theorem controllerTurn_moves (ht : s.turn = .controller) (h : controllerTurn s = .next t) : Moves s t := by
  cases hb : s.busy
  · obtain ⟨-, rfl⟩ | ⟨w, e, -, -, rfl⟩ | ⟨w, i, u, hp, hd, hu, rfl⟩ := controllerTurn_idle_cases hb h
    · exact .waits ht hb
    · exact .rejects ht hb
    · obtain ⟨o, v, hx⟩ := exec_hostOperation_idle (decodeHost_level hd) hb
      obtain rfl : accept o v s = u := by simpa [hx] using hu
      exact .accepts ht hb hp hd
  · obtain ⟨hp, u, hu, rfl⟩ | ⟨hp, p, i, u, hq, hi, hu, rfl⟩ | ⟨hp, -, u, hu, rfl⟩ := controllerTurn_busy_cases hb h
    · exact execPoll_moves ht hb hp hu
    · obtain ⟨bs, hx⟩ := exec_primitiveAt hi
      obtain rfl : cbAppend bs s = u := by simpa [hx] using hu
      exact afterPrimitive_moves bs ht hb hp hq hi
    · rw [exec_inProgress hb] at hu
      exact .advances ht hb hp (advance_advances hu)

theorem applyEvent_moves (ht : s.turn = .env) : Moves s (applyEvent (nextEvent s) (takeEvent s)) := by
  obtain ⟨n, d, hs⟩ := takeEvent_eq s
  rw [hs]
  cases he : nextEvent s with
  | otherSession b => exact .shares ht he
  | reset => exact .resets ht he
  | present w =>
    simp only [applyEvent, presentWord]
    split <;> rename_i hp
    · exact .serves ht List.prefix_rfl (fun _ h => h)
    · exact .serves ht List.prefix_rfl (fun w' h => by simp [h] at hp)
  | flush => exact .serves ht (List.prefix_append _ _) (fun _ h => h)
  | arrive bs => exact .serves ht (List.prefix_append _ _) (fun _ h => h)
  | yield => exact .serves ht List.prefix_rfl (fun _ h => h)
  | run => exact .serves ht List.prefix_rfl (fun _ h => h)

/-- Every step of every agent is one of these moves. -/
theorem step_moves (h : step s = .next t) : Moves s t := by
  cases ht : s.turn with
  | controller => exact controllerTurn_moves ht (step_controller ht ▸ h)
  | bridge =>
    rw [step_bridge ht] at h
    have hb := bridgeTurn_keepsQueue h
    obtain ⟨b, e, n, d, rfl⟩ := bridgeTurn_frame h
    exact .runs ht hb
  | env =>
    obtain rfl : applyEvent (nextEvent s) (takeEvent s) = t := by simpa [step_env ht] using h
    exact applyEvent_moves ht

end
end Sys2Proof.Machine
end

section
/-! The invariants of the block, the writers of its registers and the queue, read off the moves. -/

namespace Sys2Proof.Machine

/-! ## What actions leave unchanged -/

section
variable {s t : State}

/-- The build parameters, the divider, RXBUF, OP, the latches, the poll and the port are as they were, and every queued
byte is in its place. -/
structure KeepsLatches (s t : State) : Prop where
  cfg : t.cfg = s.cfg
  div : t.div = s.div
  rxbuf : t.rxbuf = s.rxbuf
  op : t.op = s.op
  aAddr : t.aAddr = s.aAddr
  aReg : t.aReg = s.aReg
  aVal : t.aVal = s.aVal
  aCnt : t.aCnt = s.aCnt
  pollcnt : t.pollcnt = s.pollcnt
  pollAt : t.pollAt = s.pollAt
  port : t.port = s.port
  rxq : s.bridge.rxq <+: t.bridge.rxq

#### [INSTRUCTIONS TO FOLLOW]
Print exactly the lines between the line with "cfg : t.cfg = s.cfg" and the final line of the records above, both included.

#### [RESULT FOR THIS TASK]
  cfg : t.cfg = s.cfg
  div : t.div = s.div
  rxbuf : t.rxbuf = s.rxbuf
  op : t.op = s.op
  aAddr : t.aAddr = s.aAddr
  aReg : t.aReg = s.aReg
  aVal : t.aVal = s.aVal
  aCnt : t.aCnt = s.aCnt
  pollcnt : t.pollcnt = s.pollcnt
  pollAt : t.pollAt = s.pollAt
  port : t.port = s.port
  rxq : s.bridge.rxq <+: t.bridge.rxq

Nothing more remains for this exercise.